Dipper put his arm around her. "Not to me. You're my Lumberjack Girl. You're my Magic Girl. Nobody can beat that."

"But if Pacifica really went for you—dude, I know guys. No offense, but you're all driven by hormones or some biz. It would be impossible not to give in."

"As Mabel would say," Dipper responded, "Pfffbbbbt! Fat chance. And you'd be surprised how well I could resist her."

"Yeah, but there's Tambry," Wendy said.

"Well, I—wait, what?"

"Haven't you noticed how she looks at you?" Wendy asked. "Between you and me, I think now that she and Robbie are, you know, sleeping together, she's starting to wonder if she might not have a better choice."

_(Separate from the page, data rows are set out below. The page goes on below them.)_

-- ==== Sys2Proof/Machine/Operands.lean ====
section
/-! DEFINITION. The operand forms (spec/30_encoding.md R73, spec/43_index_memory.md): what an instruction reads from its fields. -/

namespace Sys2Proof.Machine

/-- `zext_16(nnn)`: an address operand (R73). -/
def addrOperand (nnn : Addr) : Word := nnn.setWidth 16

/-- The address of byte `k` of a memory operand, before the mask of the access: `I + k` (R51, R56). The machine has no other
addressing mode. -/
def State.ea (s : State) (k : Nat) : Nat := s.i.toNat + k

/-- The register numbers 0 to `x`, ascending: the block of `Fx55` and `Fx65` (R144, R145). -/
def regsUpTo (x : Reg) : List Reg := (List.finRange 16).filter (· ≤ x)

/-- The key that a register selects: its low nibble (R173, R174). -/
def keyIndex (b : Byte) : Nat := b.toNat % 16

/-- `Key[k] == 1` in the frame's snapshot (R28). -/
def State.keyDown (s : State) (k : Nat) : Bool := s.keys.getLsbD k

/-- The least index of a pressed key, if any key is pressed (R175). -/
def State.lowestKey (s : State) : Option (Fin 16) := (List.finRange 16).find? (fun k => s.keyDown k.val)

/-- The address of the glyph a register selects: 5 times its low nibble (R142). -/
def glyphAddr (b : Byte) : Word := (b &&& 0xF).setWidth 16 * 5

/-- The starting column, `V[x] mod 64` (R161). -/
def startColumn (b : Byte) : Nat := b.toNat % dispW

/-- The starting row, `V[y] mod 32` (R161). -/
def startRow (b : Byte) : Nat := b.toNat % dispH

/-- The pixel of column `col` of a sprite byte: bit 7 is the leftmost (R161). -/
def spritePixel (b : Byte) (col : Nat) : Bool := b.getLsbD (7 - col)

/-- Hundreds, tens and ones of a byte (R143). -/
def bcdDigits (b : Byte) : List Byte :=
  [BitVec.ofNat 8 (b.toNat / 100), BitVec.ofNat 8 (b.toNat / 10 % 10), BitVec.ofNat 8 (b.toNat % 10)]

/-- The source of a shift: `V[x]`, or `V[y]` under `QUIRK_SHIFT_USES_VY` (R128, R130, U1). -/
def State.shiftSource (s : State) (x y : Reg) : Byte := if s.cfg.shiftUsesVy then s.V y else s.V x

/-- The target of `Bnnn`: `nnn + V[0]`, at most 0x10FE, stored unreduced (R107). -/
def State.offsetTarget (s : State) (nnn : Addr) : Word := addrOperand nnn + (s.V 0).setWidth 16

end Sys2Proof.Machine
end

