-- ==== Sys2Proof/Machine/DisplayOps.lean ====
section
/-! DEFINITION. The display instructions (spec/44_display.md); both advance, neither faults. -/

namespace Sys2Proof.Machine

open Host (Outcome)

/-- `00E0` CLS (R160). -/
def execCls (s : State) : Outcome State Fault Refusal :=
  .next (s.setFB Display.blank).advance

/-- One pixel of a sprite (R161): clipped off the screen; on it, a lit cell under a 1 pixel is a collision, and the cell is
XORed with the pixel. The pair is the display and the collision seen so far. -/
def drawPixel (acc : Display × Bool) (cx cy : Nat) (pixel : Bool) : Display × Bool :=
  if dispW ≤ cx ∨ dispH ≤ cy then acc
  else (acc.1.xorCell cx cy pixel, acc.2 || (acc.1.get cx cy && pixel))

/-- One row of a sprite: eight pixels from column `sx` of row `cy` (R161). -/
def drawRow (acc : Display × Bool) (sx cy : Nat) (b : Byte) : Display × Bool :=
  (List.range 8).foldl (fun acc col => drawPixel acc (sx + col) cy (spritePixel b col)) acc

/-- The `n` rows of the sprite at I, drawn from (`sx`, `sy`) (R161). -/
def State.drawSprite (s : State) (sx sy n : Nat) : Display × Bool :=
  (List.range n).foldl (fun acc row => drawRow acc sx (sy + row) (s.memRead (s.ea row))) (s.fb, false)

/-- `Dxyn` DRW Vx, Vy, n (R161): the coordinates are read before VF is written; VF is the collision. -/
def execDrw (x y : Reg) (n : Fin 16) (s : State) : Outcome State Fault Refusal :=
  let d := s.drawSprite (startColumn (s.V x)) (startRow (s.V y)) n.val
  .next ((s.setFB d.1).setV regF (flagByte d.2)).advance

end Sys2Proof.Machine
end

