-- ==== Sys2Proof/Machine/Frame.lean ====
section
/-! DEFINITION. The frame around the steps (spec/60_exceptions.md R205 to R217): what happens before the first step of a frame
and after its last. Line 6, the sleep, has no effect on the state (R217). -/

namespace Sys2Proof.Machine

/-- Line 1 of the frame: all 16 bits of K replaced by the answer of `poll()` (R211). -/
def State.poll (s : State) : State := { s with keys := s.env.keypad, env := s.env.afterPoll }

/-- Lines 0 and 1: a raised shutdown signal stops the machine and nothing else changes (R215); else the keypad is polled. -/
def State.beginFrame (s : State) : State :=
  match s.env.shutdownIn with
  | some 0 => { s with run := .stopped }
  | some (n + 1) => { s.poll with env := { s.poll.env with shutdownIn := some n } }
  | none => s.poll

/-- The start of a step: lines 0 and 1 when a frame is about to begin (PHASE = 0), nothing inside a frame (R210). -/
def State.beginStep (s : State) : State := if s.phase = 0 then s.beginFrame else s

/-- A timer at a frame end: down by 1 while above 0 (R205). -/
def tick (t : Byte) : Byte := if t = 0 then 0 else t - 1

/-- Line 3: both timers (R205). -/
def State.tickTimers (s : State) : State := { s with dt := tick s.dt, st := tick s.st }

/-- Line 4: `present(FB)` (R216). -/
def State.present (s : State) : State := { s with frameOut := some s.fb }

/-- Line 5: `set_tone_active(ST > 0)` (R206). -/
def State.updateGate (s : State) : State := { s with toneActive := some (decide (0 < s.st.toNat)) }

/-- Lines 3, 4, 5, in this order, after which a frame is about to begin (R210). -/
def State.endFrame (s : State) : State := { s.tickTimers.present.updateGate with phase := 0 }

/-- The end of a step: one more step of the frame is taken, and the N-th ends the frame (R210, R212). A step that raised
abandons the frame where it is (R195, R213). -/
def State.endStep (s : State) : State :=
  if s.run = .running then
    if s.phase + 1 < s.cfg.stepsPerFrame then { s with phase := s.phase + 1 } else s.endFrame
  else s

end Sys2Proof.Machine
end

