-- ==== Sys2Proof/Machine/Core.lean ====
section
/-! DEFINITION. The machine as the host runs it. -/

def Sys2Proof.core : Host.Core := { State := Sys2Proof.Machine.State, Fault := Sys2Proof.Machine.Fault, Refusal := Sys2Proof.Machine.Refusal, step := Sys2Proof.Machine.step, reset := Sys2Proof.Machine.State.reset }
end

"Wubba," Dipper said. "Bah-buh-bubba." He finally got control of his tongue again: "Tam-Tambry? You think she likes me? I mean, TAMBRY? Come on!"

"She already took Robbie after I broke up with him!"

"Yeah, and they're crazy about each other. I mean, they're both Goth and all!"

"You just don't always notice. Cindy and Pam, too! I saw them glancing at you, man. That's also why Vanilla got those henna tatts, you know—trying to catch your eye. 'Cause all I got's these damn freckles!"

"Your freckles are beautiful!" Dipper said.

"Dipper? Would you go for a ride with me?"

"Sure. Uh—where?"

"Just ride around, clear my head. Now that everybody's out at the field, there's, like, no traffic. I know some quiet spots. I think that's what I need right now."

They walked back to the Shack and Dipper got into the passenger's seat of the Dodge Dart. Wendy opened the back door and put her purse back there. It seemed to take her a couple of minutes. Then she got behind the wheel. "Dipper," she said, "I love you."

"Love you, too!" Dipper said. "You know I do."

"So—I'm sorry I have to do this, OK?"

"Do wh—"

Wendy suddenly pressed a folded bandanna against his face and held him tight. She was a strong girl. "Shh, shh, this won't hurt. It's OK, Dip. Just breathe. It's fine, I'm with you, it's OK."

The bandanna had a sweet smell, with sort of an alcohol edge. Dipper struggled a little, panicking. Sounds started to be weird, almost like someone had put the world on a wah-wah pedal, fading and coming back and fading more. His lips felt numb, and then the world started to turn purple. "Weh—" he said, his voice muffled by the cloth.

"Shh. Shh. I got you, Dip." She kissed his forehead, but he couldn't feel it. "Breathe for me. In and out, in and out."

He couldn't feel his arms, either. The purple haze began to throb in his vision, growing darker each time his heart beat. Then he felt a weird kind of euphoria—nothing mattered, he was with Wendy, she'd make it all right.

And then the deepest darkness closed over him softly, as though he had been taken up in the palm of a giant wearing a black velvet glove, and the fingers of unconsciousness closed and for Dipper the world was gone.